▸ Your assignment
Only the lines below between the ones containing "(s.setSess n x).pending = s.pending := rfl" and "theorem State.setSess_ring (x", inclusive, are to be reproduced, each exactly as it stands.

▸ Records excerpted from a collection
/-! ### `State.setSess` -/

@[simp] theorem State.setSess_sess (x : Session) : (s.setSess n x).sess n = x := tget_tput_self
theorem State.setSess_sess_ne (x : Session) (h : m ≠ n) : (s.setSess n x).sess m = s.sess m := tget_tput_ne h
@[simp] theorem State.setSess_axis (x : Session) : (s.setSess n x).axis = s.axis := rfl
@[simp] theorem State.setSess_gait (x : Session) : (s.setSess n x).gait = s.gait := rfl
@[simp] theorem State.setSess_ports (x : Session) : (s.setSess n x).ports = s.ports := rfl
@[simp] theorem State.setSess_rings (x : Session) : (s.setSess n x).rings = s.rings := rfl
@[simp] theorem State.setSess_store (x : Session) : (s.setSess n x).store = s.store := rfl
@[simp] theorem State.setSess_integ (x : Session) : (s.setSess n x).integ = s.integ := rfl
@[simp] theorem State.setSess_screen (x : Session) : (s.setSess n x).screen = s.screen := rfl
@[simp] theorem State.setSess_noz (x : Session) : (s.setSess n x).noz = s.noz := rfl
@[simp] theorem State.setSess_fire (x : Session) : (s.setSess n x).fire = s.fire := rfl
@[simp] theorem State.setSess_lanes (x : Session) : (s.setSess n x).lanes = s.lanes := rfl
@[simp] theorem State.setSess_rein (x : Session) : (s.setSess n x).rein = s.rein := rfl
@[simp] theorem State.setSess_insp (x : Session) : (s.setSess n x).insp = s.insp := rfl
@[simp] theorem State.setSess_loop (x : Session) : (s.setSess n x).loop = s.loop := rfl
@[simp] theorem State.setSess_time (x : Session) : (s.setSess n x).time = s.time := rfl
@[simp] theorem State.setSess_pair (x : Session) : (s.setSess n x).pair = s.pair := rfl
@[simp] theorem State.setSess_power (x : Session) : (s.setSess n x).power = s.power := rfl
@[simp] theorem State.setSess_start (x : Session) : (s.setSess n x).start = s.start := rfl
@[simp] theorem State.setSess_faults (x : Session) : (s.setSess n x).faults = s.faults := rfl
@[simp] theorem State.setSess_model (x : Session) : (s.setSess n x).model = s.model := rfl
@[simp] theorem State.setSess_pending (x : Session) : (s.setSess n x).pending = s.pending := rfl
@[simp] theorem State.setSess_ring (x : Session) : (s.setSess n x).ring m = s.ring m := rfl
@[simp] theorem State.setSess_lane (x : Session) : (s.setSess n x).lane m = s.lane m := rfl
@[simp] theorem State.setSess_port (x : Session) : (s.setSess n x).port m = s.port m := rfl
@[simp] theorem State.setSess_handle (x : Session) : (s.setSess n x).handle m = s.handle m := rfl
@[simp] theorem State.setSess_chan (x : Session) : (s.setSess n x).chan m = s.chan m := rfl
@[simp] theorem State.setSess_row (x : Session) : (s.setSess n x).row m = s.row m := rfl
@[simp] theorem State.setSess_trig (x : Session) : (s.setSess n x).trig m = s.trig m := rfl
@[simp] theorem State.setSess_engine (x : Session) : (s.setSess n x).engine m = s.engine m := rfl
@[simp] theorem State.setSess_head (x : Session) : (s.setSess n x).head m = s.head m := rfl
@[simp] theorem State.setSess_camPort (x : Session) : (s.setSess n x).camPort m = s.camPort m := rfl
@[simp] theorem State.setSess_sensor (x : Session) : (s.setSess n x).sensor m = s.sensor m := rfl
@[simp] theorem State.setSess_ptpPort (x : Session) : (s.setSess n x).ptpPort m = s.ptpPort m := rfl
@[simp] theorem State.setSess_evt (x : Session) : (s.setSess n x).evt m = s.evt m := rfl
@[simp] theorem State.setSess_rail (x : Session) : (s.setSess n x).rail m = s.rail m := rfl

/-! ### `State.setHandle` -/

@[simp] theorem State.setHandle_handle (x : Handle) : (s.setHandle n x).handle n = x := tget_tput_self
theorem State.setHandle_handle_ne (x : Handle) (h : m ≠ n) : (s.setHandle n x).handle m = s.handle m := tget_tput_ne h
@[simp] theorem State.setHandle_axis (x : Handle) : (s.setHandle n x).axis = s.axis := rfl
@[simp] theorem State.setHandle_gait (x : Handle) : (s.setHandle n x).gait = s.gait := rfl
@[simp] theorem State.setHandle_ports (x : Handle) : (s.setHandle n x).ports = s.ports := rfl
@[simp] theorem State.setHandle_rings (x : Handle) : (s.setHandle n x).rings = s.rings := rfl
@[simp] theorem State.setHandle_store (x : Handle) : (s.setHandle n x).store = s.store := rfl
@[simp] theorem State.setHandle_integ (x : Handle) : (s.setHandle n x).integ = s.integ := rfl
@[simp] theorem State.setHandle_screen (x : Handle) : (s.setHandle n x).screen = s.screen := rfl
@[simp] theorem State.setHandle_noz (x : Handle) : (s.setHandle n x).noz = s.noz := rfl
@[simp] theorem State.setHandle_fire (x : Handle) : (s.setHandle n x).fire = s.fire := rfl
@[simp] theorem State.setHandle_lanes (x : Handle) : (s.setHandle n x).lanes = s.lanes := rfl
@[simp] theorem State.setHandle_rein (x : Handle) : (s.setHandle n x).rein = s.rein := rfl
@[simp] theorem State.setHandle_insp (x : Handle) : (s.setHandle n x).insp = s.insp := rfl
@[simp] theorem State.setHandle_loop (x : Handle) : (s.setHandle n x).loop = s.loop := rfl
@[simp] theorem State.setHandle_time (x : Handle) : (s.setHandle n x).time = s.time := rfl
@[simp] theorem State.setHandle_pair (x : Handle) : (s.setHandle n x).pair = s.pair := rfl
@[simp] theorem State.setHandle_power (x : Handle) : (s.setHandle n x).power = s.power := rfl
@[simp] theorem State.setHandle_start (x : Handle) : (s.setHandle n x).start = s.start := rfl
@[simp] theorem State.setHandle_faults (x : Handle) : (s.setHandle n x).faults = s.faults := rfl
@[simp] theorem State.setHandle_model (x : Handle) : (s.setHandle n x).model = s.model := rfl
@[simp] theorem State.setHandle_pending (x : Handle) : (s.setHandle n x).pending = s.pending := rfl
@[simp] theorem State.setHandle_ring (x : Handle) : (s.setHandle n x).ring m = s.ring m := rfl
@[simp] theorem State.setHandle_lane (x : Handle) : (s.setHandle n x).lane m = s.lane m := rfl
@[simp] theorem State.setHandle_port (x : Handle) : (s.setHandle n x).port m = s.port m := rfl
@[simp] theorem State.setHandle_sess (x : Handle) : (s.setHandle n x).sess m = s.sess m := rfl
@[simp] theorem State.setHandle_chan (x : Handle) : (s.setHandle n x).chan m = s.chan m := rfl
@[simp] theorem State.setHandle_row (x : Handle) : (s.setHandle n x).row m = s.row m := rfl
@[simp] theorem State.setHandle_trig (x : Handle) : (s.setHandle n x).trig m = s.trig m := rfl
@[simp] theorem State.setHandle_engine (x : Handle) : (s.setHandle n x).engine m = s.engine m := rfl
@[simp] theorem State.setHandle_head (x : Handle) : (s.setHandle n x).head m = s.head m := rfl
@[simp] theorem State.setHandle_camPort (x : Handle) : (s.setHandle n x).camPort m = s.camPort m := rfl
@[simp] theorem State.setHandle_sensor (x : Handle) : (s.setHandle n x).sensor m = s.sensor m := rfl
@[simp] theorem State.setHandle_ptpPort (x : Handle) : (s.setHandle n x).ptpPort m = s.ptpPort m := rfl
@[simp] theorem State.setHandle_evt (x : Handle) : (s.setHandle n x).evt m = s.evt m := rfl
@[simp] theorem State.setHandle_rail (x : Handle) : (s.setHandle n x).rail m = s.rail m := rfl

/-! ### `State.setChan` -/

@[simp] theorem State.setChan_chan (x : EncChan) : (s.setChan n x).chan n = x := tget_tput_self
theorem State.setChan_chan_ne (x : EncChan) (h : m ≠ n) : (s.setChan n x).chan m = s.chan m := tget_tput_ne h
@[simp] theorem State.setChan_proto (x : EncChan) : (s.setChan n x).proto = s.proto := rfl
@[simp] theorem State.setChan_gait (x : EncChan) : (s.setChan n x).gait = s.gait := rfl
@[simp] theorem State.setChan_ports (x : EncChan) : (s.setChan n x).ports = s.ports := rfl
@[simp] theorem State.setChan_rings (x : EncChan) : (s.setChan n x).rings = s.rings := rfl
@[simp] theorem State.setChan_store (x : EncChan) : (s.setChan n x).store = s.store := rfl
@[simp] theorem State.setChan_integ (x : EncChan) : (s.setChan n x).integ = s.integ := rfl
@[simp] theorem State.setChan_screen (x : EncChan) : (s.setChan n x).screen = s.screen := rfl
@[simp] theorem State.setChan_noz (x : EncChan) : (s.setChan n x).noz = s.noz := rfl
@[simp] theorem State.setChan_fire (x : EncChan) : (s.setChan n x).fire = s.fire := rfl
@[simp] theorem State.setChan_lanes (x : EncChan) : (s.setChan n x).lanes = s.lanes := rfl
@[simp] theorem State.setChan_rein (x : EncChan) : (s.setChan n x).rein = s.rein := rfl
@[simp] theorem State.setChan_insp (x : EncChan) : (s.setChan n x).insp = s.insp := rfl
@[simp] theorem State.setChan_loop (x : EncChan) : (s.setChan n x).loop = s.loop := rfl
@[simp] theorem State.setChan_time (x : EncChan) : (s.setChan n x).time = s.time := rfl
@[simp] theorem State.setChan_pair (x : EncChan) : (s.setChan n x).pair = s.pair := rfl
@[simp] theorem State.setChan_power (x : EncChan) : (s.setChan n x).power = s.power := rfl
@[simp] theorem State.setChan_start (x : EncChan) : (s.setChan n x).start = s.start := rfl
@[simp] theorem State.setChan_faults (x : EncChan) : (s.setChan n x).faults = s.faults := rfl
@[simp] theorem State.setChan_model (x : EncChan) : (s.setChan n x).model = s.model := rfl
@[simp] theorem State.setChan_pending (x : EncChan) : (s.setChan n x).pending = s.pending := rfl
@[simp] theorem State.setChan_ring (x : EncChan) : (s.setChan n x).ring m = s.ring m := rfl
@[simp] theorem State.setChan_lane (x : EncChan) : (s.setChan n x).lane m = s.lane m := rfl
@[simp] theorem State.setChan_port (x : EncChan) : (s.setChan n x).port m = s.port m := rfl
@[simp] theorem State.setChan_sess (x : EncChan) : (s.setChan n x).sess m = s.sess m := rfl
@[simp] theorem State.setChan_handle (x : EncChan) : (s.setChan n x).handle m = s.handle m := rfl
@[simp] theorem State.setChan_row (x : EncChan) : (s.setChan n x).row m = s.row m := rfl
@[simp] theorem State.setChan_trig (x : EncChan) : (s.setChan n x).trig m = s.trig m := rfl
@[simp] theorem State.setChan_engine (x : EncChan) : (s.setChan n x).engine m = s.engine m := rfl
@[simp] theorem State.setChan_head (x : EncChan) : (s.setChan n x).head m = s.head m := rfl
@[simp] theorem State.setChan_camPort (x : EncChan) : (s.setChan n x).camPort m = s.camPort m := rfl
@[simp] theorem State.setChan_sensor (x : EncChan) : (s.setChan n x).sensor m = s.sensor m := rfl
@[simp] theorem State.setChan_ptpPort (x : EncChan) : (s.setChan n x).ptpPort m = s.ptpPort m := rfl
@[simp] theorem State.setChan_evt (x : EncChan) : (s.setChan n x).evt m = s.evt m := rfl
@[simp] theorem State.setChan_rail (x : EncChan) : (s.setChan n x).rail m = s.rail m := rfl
==
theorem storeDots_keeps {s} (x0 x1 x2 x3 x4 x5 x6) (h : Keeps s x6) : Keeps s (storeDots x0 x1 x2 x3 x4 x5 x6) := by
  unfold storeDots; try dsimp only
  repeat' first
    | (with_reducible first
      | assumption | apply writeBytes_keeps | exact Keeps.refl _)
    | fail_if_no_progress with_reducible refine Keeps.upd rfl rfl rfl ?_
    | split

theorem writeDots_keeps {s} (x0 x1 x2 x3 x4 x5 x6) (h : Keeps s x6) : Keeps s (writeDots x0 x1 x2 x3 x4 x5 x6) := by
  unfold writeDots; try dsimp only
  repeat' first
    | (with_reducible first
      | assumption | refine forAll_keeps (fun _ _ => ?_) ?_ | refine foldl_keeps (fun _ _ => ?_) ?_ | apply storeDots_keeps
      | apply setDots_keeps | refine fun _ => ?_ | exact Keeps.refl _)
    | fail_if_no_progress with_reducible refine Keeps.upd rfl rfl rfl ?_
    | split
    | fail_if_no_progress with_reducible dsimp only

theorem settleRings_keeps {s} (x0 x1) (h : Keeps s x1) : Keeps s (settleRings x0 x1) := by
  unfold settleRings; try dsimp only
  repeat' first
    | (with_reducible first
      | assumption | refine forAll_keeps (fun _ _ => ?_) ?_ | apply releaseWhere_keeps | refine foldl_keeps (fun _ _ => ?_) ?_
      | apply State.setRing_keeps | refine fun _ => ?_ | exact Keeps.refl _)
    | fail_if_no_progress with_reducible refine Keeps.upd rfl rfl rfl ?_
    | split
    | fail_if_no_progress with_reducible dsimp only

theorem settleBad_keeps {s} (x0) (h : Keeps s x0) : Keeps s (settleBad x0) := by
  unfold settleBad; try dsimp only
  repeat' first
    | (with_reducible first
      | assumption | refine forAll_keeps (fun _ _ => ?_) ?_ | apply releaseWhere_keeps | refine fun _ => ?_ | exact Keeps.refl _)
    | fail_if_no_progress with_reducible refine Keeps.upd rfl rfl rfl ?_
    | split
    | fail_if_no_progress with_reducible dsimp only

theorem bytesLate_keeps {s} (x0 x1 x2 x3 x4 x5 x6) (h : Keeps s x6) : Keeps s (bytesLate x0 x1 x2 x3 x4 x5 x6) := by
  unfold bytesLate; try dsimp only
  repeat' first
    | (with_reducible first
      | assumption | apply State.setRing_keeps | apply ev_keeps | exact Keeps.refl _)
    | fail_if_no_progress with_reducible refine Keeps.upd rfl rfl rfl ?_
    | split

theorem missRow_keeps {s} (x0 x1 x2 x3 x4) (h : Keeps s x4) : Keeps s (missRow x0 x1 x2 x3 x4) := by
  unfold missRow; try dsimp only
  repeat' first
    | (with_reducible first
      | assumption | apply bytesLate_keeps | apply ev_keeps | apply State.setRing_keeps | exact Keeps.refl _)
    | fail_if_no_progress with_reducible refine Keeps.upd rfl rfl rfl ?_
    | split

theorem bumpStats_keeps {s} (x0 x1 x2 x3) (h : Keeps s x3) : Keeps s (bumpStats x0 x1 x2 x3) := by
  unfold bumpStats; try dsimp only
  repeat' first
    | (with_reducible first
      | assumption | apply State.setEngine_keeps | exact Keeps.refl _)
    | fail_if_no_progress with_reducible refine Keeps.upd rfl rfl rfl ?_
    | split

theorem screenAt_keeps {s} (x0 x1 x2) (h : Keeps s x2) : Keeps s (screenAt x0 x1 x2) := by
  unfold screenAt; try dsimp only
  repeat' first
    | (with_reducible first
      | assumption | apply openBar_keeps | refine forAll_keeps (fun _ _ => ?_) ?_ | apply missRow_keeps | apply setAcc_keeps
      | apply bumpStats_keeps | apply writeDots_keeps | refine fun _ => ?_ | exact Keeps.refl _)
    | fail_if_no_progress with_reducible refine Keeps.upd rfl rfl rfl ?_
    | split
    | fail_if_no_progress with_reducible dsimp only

▸ The answer
@[simp] theorem State.setSess_pending (x : Session) : (s.setSess n x).pending = s.pending := rfl
@[simp] theorem State.setSess_ring (x : Session) : (s.setSess n x).ring m = s.ring m := rfl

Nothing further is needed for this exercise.